-- ==== Sys2Proof/Safety/Lanes.lean ====
section
/-! DEFINITION. The terms of the statements about lane-set instructions: what each reads and writes and the value it computes,
written from the rules' own tables (04 R59 to R68, 05 R79 to R90, 07 R119 to R123), and the sheaf that results. -/

namespace Sys2Proof.Machine

/-! ### The issuing split moved on, or parked at a fault -/

/-- The control state with the issuing split at the next word (R20). -/
def Ctx.onward (c : Ctx) : Ctl := { c.sh.ctl with splits := lset c.sh.ctl.splits c.j (c.sp.at (c.sp.pc + 1)) }

/-- The sheaf with the issuing split at another address, everything else as it was. -/
def Ctx.sheafAt (c : Ctx) (pc : BitVec 78) : Sheaf :=
  { c.sh with ctl := { c.sh.ctl with splits := lset c.sh.ctl.splits c.j (c.sp.at pc) } }

/-- The sheaf after a fault of the whole split when nothing is pending and no handler runs (R265, R266): the split is a
fault-parked group, every other split stops before its next instruction, the fault is recorded, no register changes. -/
def Ctx.parked (s : State) (c : Ctx) (e : Exc) : Sheaf :=
  { c.sh with
    ctl := { c.sh.ctl with
      splits := (c.sh.ctl.splits.eraseIdx c.j).map (fun sp => { sp with stall := 21 })
      groups := c.sh.ctl.groups ++ [⟨c.sp.pc, c.sp.mask, true⟩] }
    pend := some
      { code := e.code, opnd := e.opnd, imm := e.imm, word := s.word, pc := c.sp.pc, lanes := c.sp.mask, addr := e.addr
        alloc := e.alloc, aux := e.aux
        rpc := if e.code = 0x18 ∨ e.code = 0x19 ∨ e.code = 0x1A then (byteAddr (c.sp.pc + 1)).setWidth 64
               else (byteAddr c.sp.pc).setWidth 64
        save := 0, restore := false, target := c.sh.trapEntry, site := e.site } }

/-- A sheaf from which some lanes of the issuing split leave with a fault while the others go on (R265, R266): nothing is
pending and no handler runs. `sh` is the sheaf with the other lanes' results. -/
def Ctx.parkSome (s : State) (c : Ctx) (sh : Sheaf) (lanes : Mask) (e : Exc) : Sheaf :=
  let stay := c.sp.mask &&& ~~~lanes
  let whole := c.parked s e
  { sh with
    ctl := { c.sh.ctl with
      splits := if stay = 0 then (c.sh.ctl.splits.eraseIdx c.j).map (fun sp => { sp with stall := 21 })
        else mapIdxFrom (fun i sp => if i = c.j then { c.sp.at (c.sp.pc + 1) with mask := stay } else { sp with stall := 21 }) 0
          c.sh.ctl.splits
      groups := c.sh.ctl.groups ++ [⟨c.sp.pc, lanes, true⟩] }
    pend := whole.pend.map (fun f => { f with lanes := lanes }) }

/-- No fault is pending in the sheaf, no handler runs, and no lanes of an earlier attempt at the instruction have accesses open
(R138). -/
def Ctx.calm (c : Ctx) : Bool := c.sh.pend.isNone && c.sh.hand.isNone && (c.sp.replay.bind (·.op)).isNone

/-! ### Lanes that compute each alone -/

/-- What a lane-set instruction whose lanes act each alone reads and writes, and its value. -/
structure LaneForm where
  dst : LDst
  words : Nat
  srcs : List SrcUse
  val : List DWord → DWord

/-- The two registers of a 64-bit source, or the one of a 32-bit source (R58). -/
def LaneForm.two (w64 : Bool) (d : LDst) (words : Nat) (a b : LSrc) (f : DWord → DWord → DWord) : LaneForm :=
  ⟨d, words, [⟨2, a, if w64 then 2 else 1⟩, ⟨3, b, if w64 then 2 else 1⟩], fun v => f (v.getD 0 0) (v.getD 1 0)⟩

/-- One source. -/
def LaneForm.one (w64 : Bool) (d : LDst) (words : Nat) (a : LSrc) (f : DWord → DWord) : LaneForm :=
  ⟨d, words, [⟨2, a, if w64 then 2 else 1⟩], fun v => f (v.getD 0 0)⟩

/-- Three sources of one width, pushed. -/
def LaneForm.three (w64 : Bool) (a b c : LSrc) (f : DWord → DWord → DWord → DWord) : LaneForm :=
  ⟨.push, if w64 then 2 else 1, [⟨2, a, if w64 then 2 else 1⟩, ⟨3, b, if w64 then 2 else 1⟩, ⟨4, c, if w64 then 2 else 1⟩],
    fun v => f (v.getD 0 0) (v.getD 1 0) (v.getD 2 0)⟩

/-- A constant. -/
def LaneForm.const (d : LDst) (v : DWord) : LaneForm := ⟨d, 1, [], fun _ => v⟩

/-- `Wrap` without `.sat`: the low bits, given as they are; `Sat` of the exact integer with it (R42, R58). -/
def wrapOrSat (ty : IntTy) (sat : Bool) (low : DWord) (exact : Int) : DWord :=
  if sat then satInt ty exact else cutTo ty.w64 low

/-- The high half of the product of the two values, each extended as its type says (R59). -/
def highHalf (ty : IntTy) (x y : DWord) : DWord :=
  match ty.w64, ty.uns with
  | true, false => (x.signExtend 128 * y.signExtend 128).extractLsb' 64 64
  | true, true => (x.setWidth 128 * y.setWidth 128).extractLsb' 64 64
  | false, false => (((x.setWidth 32).signExtend 64 * (y.setWidth 32).signExtend 64).extractLsb' 32 32).setWidth 64
  | false, true => (((x.setWidth 32).setWidth 64 * (y.setWidth 32).setWidth 64).extractLsb' 32 32).setWidth 64

/-- The quotient of R60 for a nonzero divisor: sign(a) × sign(b) × floor(|a| / |b|). -/
def exactQuot (a b : Int) : Int := a.sign * b.sign * ((a.natAbs / b.natAbs : Nat) : Int)

/-- `div` of R60: all ones for a zero divisor, with or without `.sat`. -/
def quotient (ty : IntTy) (sat : Bool) (x y : DWord) : DWord :=
  if intVal ty y = 0 then cutTo ty.w64 (BitVec.allOnes 64)
  else if sat then satInt ty (exactQuot (intVal ty x) (intVal ty y)) else wrapInt ty (exactQuot (intVal ty x) (intVal ty y))

/-- `rem` of R60: the dividend for a zero divisor. -/
def remainder (ty : IntTy) (x y : DWord) : DWord :=
  if intVal ty y = 0 then cutTo ty.w64 x
  else wrapInt ty (intVal ty x - intVal ty y * exactQuot (intVal ty x) (intVal ty y))

/-- 1 when the relation holds, else 0, in one register (R65). -/
def flagOf (r : Rel) (x y : Int) : DWord :=
  if (match r with
    | .eq => x = y
    | .ne => x ≠ y
    | .lt => x < y
    | .le => x ≤ y
    | .gt => x > y
    | .ge => x ≥ y : Bool) then 1 else 0

/-- Registers of a width. -/
def regsOf (w64 : Bool) : Nat := if w64 then 2 else 1

/-- The integer arithmetic and comparisons of R59, R60 and R65. -/
def arithForm : Instr → Option LaneForm
  | .addR ty sat d a b => some (.two ty.w64 d (regsOf ty.w64) a b (fun x y => wrapOrSat ty sat (x + y) (intVal ty x + intVal ty y)))
  | .subR ty sat d a b => some (.two ty.w64 d (regsOf ty.w64) a b (fun x y => wrapOrSat ty sat (x - y) (intVal ty x - intVal ty y)))
  | .mulR ty sat d a b => some (.two ty.w64 d (regsOf ty.w64) a b (fun x y => wrapOrSat ty sat (x * y) (intVal ty x * intVal ty y)))
  | .addI32 d a imm => some (.one false d 1 a (fun x => cutTo false (x + imm.signExtend 64)))
  | .addI64 d a imm => some (.one true d 2 a (fun x => x + imm.signExtend 64))
  | .mulhi ty d a b => some (.two ty.w64 d (regsOf ty.w64) a b (highHalf ty))
  | .mad ty sat a b c => some (.three ty.w64 a b c (fun x y z =>
      wrapOrSat ty sat (x * y + z) (intVal ty x * intVal ty y + intVal ty z)))
  | .divInt ty sat d a b => some (.two ty.w64 d (regsOf ty.w64) a b (quotient ty sat))
  | .rem ty d a b => some (.two ty.w64 d (regsOf ty.w64) a b (remainder ty))
  | .minInt ty d a b => some (.two ty.w64 d (regsOf ty.w64) a b (fun x y => if intVal ty x ≤ intVal ty y then x else y))
  | .maxInt ty d a b => some (.two ty.w64 d (regsOf ty.w64) a b (fun x y => if intVal ty y ≤ intVal ty x then x else y))
  | .cmpSigned rel w64 d a b => some (.two w64 d 1 a b (fun x y => flagOf rel (intVal ⟨w64, false⟩ x) (intVal ⟨w64, false⟩ y)))
  | .cmpUnsigned rel w64 d a b => some (.two w64 d 1 a b (fun x y => flagOf rel (intVal ⟨w64, true⟩ x) (intVal ⟨w64, true⟩ y)))
  | _ => none

/-- A bit field of R63: none for an empty length or a position from 32 on; cut at bit 31. -/
def field (sx : Bool) (a : Word) (pos len : Nat) : Word :=
  if len = 0 ∨ 32 ≤ pos then 0
  else
    let n := min len (32 - pos)
    let top := a <<< (32 - pos - n)
    if sx then top.sshiftRight (32 - n) else top >>> (32 - n)

/-- A bit field put in by R63. -/
def fieldIn (base ins ctl : Word) : Word :=
  let pos := ctl.toNat % 256
  let len := ctl.toNat / 256 % 256
  if len = 0 ∨ 32 ≤ pos then base
  else
    let m := (BitVec.allOnes 32 >>> (32 - min len (32 - pos))) <<< pos
    (base &&& ~~~m) ||| ((ins <<< pos) &&& m)

/-- The bit operations of R64 on a value of a width. -/
def bitResult (op : BitOp) (w64 : Bool) (x : DWord) : DWord :=
  let w := if w64 then 64 else 32
  match op with
  | .popc => BitVec.ofNat 64 ((List.range w).filter x.getLsbD).length
  | .clz => BitVec.ofNat 64 (((List.range w).reverse.takeWhile (fun i => !x.getLsbD i)).length)
  | .ctz => BitVec.ofNat 64 (((List.range w).takeWhile (fun i => !x.getLsbD i)).length)
  | .brev => if w64 then x.reverse else (x.setWidth 32).reverse.setWidth 64
  | .not => if w64 then ~~~x else (~~~(x.setWidth 32)).setWidth 64

/-- An immediate sign-extended to 32 bits. -/
def imm32 (imm : BitVec 11) : DWord := (imm.signExtend 32).setWidth 64

/-- Logic, shifts, bit fields, selection and constants of R61 to R67. -/
def logicForm : Instr → Option LaneForm
  | .andR w64 d a b => some (.two w64 d (regsOf w64) a b (fun x y => x &&& y))
  | .orR w64 d a b => some (.two w64 d (regsOf w64) a b (fun x y => x ||| y))
  | .xorR w64 d a b => some (.two w64 d (regsOf w64) a b (fun x y => x ^^^ y))
  | .andI d a imm => some (.one false d 1 a (fun x => x &&& imm32 imm))
  | .orI d a imm => some (.one false d 1 a (fun x => x ||| imm32 imm))
  | .xorI d a imm => some (.one false d 1 a (fun x => x ^^^ imm32 imm))
  | .shlR w64 d a b => some ⟨d, regsOf w64, [⟨2, a, regsOf w64⟩, ⟨3, b, 1⟩], fun v => cutTo w64 (v.getD 0 0 <<< (v.getD 1 0).toNat)⟩
  | .shrR w64 d a b => some ⟨d, regsOf w64, [⟨2, a, regsOf w64⟩, ⟨3, b, 1⟩], fun v => cutTo w64 (v.getD 0 0) >>> (v.getD 1 0).toNat⟩
  | .sarR w64 d a b => some ⟨d, regsOf w64, [⟨2, a, regsOf w64⟩, ⟨3, b, 1⟩], fun v =>
      if w64 then (v.getD 0 0).sshiftRight (v.getD 1 0).toNat
      else (((v.getD 0 0).setWidth 32).sshiftRight (v.getD 1 0).toNat).setWidth 64⟩
  | .shlI w64 d a n => some (.one w64 d (regsOf w64) a (fun x => cutTo w64 (x <<< n.toNat)))
  | .shrI w64 d a n => some (.one w64 d (regsOf w64) a (fun x => cutTo w64 x >>> n.toNat))
  | .sarI w64 d a n => some (.one w64 d (regsOf w64) a (fun x =>
      if w64 then x.sshiftRight n.toNat else ((x.setWidth 32).sshiftRight n.toNat).setWidth 64))
  | .bfx sx a pos len => some (.three false a pos len (fun x p n => (field sx x.lo p.toNat n.toNat).setWidth 64))
  | .bfi base ins ctl => some (.three false base ins ctl (fun x y z => (fieldIn x.lo y.lo z.lo).setWidth 64))
  | .bit op w64 d a => some (.one w64 d (if w64 && (op == .brev || op == .not) then 2 else 1) a (bitResult op w64))
  | .sel c a b => some (.three false c a b (fun x y z => if x = 0 then z else y))
  | .movl d imm => some (.const d (imm.setWidth 64))
  | .movs d imm => some (.const d ((imm.signExtend 32).setWidth 64))
  | .movt (.n k) imm => some ⟨.n k, 1, [⟨1, ⟨.n k, false⟩, 1⟩], fun v => (imm ++ (v.getD 0 0).extractLsb' 0 16).setWidth 64⟩
  | _ => none

/-- The value of a source of a lane type (R77), and a result of one, rounded once (R47, R48). -/
def fin (ty : FTy) (x : DWord) : Ext := decodeF (ftyFmt ty) (x.toNat % 2 ^ 32)
/-- A result of a lane type, rounded once (R47, R48). -/
def fout (ty : FTy) (rnd : Rnd) (v : Ext) : DWord := BitVec.ofNat 64 (narrow (ftyFmt ty) rnd false v)
/-- One register that holds 1 or 0 (R82). -/
def frelFlag (r : FRel) (x y : Ext) : DWord := if frelHolds r x y then 1 else 0
/-- The sign bit of a format set, the other bits of its width kept (R83). -/
def withSign (f : Fmt) (neg : Bool) (x : DWord) : DWord :=
  BitVec.ofNat 64 (x.toNat % 2 ^ (f.width - 1) + (if neg then 2 ^ (f.width - 1) else 0))

/-- Float instructions of R79 to R85. -/
def floatForm : Instr → Option LaneForm
  | .fadd ty rnd d a b => some (.two false d 1 a b (fun x y => fout ty rnd (addExt rnd (fin ty x) (fin ty y))))
  | .fsub ty rnd d a b => some (.two false d 1 a b (fun x y => fout ty rnd (addExt rnd (fin ty x) (fin ty y).minus)))
  | .fmul ty rnd d a b => some (.two false d 1 a b (fun x y => fout ty rnd (mulExt (fin ty x) (fin ty y))))
  | .fdiv ty rnd d a b => some (.two false d 1 a b (fun x y => fout ty rnd (divExt (fin ty x) (fin ty y))))
  | .fma f16 rnd a b c =>
    let ty : FTy := if f16 then .f16 else .f32
    some (.three false a b c (fun x y z => fout ty rnd (fmaExt rnd (fin ty x) (fin ty y) (fin ty z))))
  | .fmin ty d a b => some (.two false d 1 a b (fminmax (ftyFmt ty) false))
  | .fmax ty d a b => some (.two false d 1 a b (fminmax (ftyFmt ty) true))
  | .fcmp rel f16 d a b =>
    let ty : FTy := if f16 then .f16 else .f32
    some (.two false d 1 a b (fun x y => frelFlag rel (fin ty x) (fin ty y)))
  | .abs ty d a _ => some (.one false d 1 a (withSign (ftyFmt ty) false))
  | .neg ty d a _ => some (.one false d 1 a (fun x => withSign (ftyFmt ty) (!x.getLsbD ((ftyFmt ty).width - 1)) x))
  | .csgn ty d a b => some (.two false d 1 a b (fun x y => withSign (ftyFmt ty) (y.getLsbD ((ftyFmt ty).width - 1)) x))
  | .rcp rnd d a _ => some (.one false d 1 a (fun x => fout .f32 rnd (mathExt .rcp (fin .f32 x))))
  | .rsqrt rnd d a _ => some (.one false d 1 a (fun x => fout .f32 rnd (mathExt .rsqrt (fin .f32 x))))
  | .sqrt rnd d a _ => some (.one false d 1 a (fun x => fout .f32 rnd (mathExt .sqrt (fin .f32 x))))
  | .exp2 rnd d a _ => some (.one false d 1 a (fun x => fout .f32 rnd (mathExt .exp2 (fin .f32 x))))
  | .log2 rnd d a _ => some (.one false d 1 a (fun x => fout .f32 rnd (mathExt .log2 (fin .f32 x))))
  | .class ty d a => some (.one false d 1 a (classVal (ftyFmt ty)))
  | _ => none

/-- Conversions and packed forms of R86 to R90. -/
def packForm : Instr → Option LaneForm
  | .cvt dt st rnd sat d a => some (.one false d 1 a (cvtVal dt st rnd sat))
  | .pack w d a b => some (.two false d 1 a b (fun x y =>
      ((x.lo >>> packBits w) ||| (y.lo <<< (32 - packBits w))).setWidth 64))
  | .unpk w sx d a b => some (.two false d 1 a b (fun x y =>
      (field sx x.lo (packBits w * (y.lo.toNat % (32 / packBits w))) (packBits w)).setWidth 64))
  | .dot ty a b c => some (.three false a b c (fun x y z => dotVal ty x.lo y.lo z.lo))
  | .scale rnd d a b => some (.two false d 1 a b (fun x y => scaleVal rnd x.lo y.lo))
  | _ => none

/-- Every lane-set instruction whose lanes compute each alone. -/
def laneForm (i : Instr) : Option LaneForm :=
  (arithForm i).or ((logicForm i).or ((floatForm i).or (packForm i)))

/-- Whether the form names no queue port. -/
def LaneForm.portless (r : LaneForm) : Bool := r.dst.port.isNone && r.srcs.all (fun u => u.src.reg.port.isNone)

/-- The first field that names a register from the declared count on, destination first, then A, B, C (R14, R332). -/
def LaneForm.beyond (r : LaneForm) (named : Nat) : Option Nat :=
  ((1, r.dst.top r.words) :: r.srcs.map (fun u => (u.field, u.src.reg.top u.words))).findSome?
    (fun p => match p.2 with
      | some n => if named ≤ n then some p.1 else none
      | none => none)

/-- The first field of a lane that reads a dead register or entry (R16). -/
def LaneForm.deadIn (r : LaneForm) (s : State) (c : Ctx) (lane : Nat) : Option Nat :=
  (r.srcs.find? (fun u => regsDead s.free c.sh lane u.src.reg u.words)).map (·.field)

/-- The values a lane reads (R11, R12 step 1, R16). -/
def LaneForm.reads (r : LaneForm) (s : State) (c : Ctx) (lane : Nat) : List DWord :=
  r.srcs.map (fun u => wordsVal (regsRead s.free c.sh lane u.src.reg u.words))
▬▬▬▬▬▬
Look through the entries. Copy out each line with "allOnes" in it.

  if intVal ty y = 0 then cutTo ty.w64 (BitVec.allOnes 64)
    let m := (BitVec.allOnes 32 >>> (32 - min len (32 - pos))) <<< pos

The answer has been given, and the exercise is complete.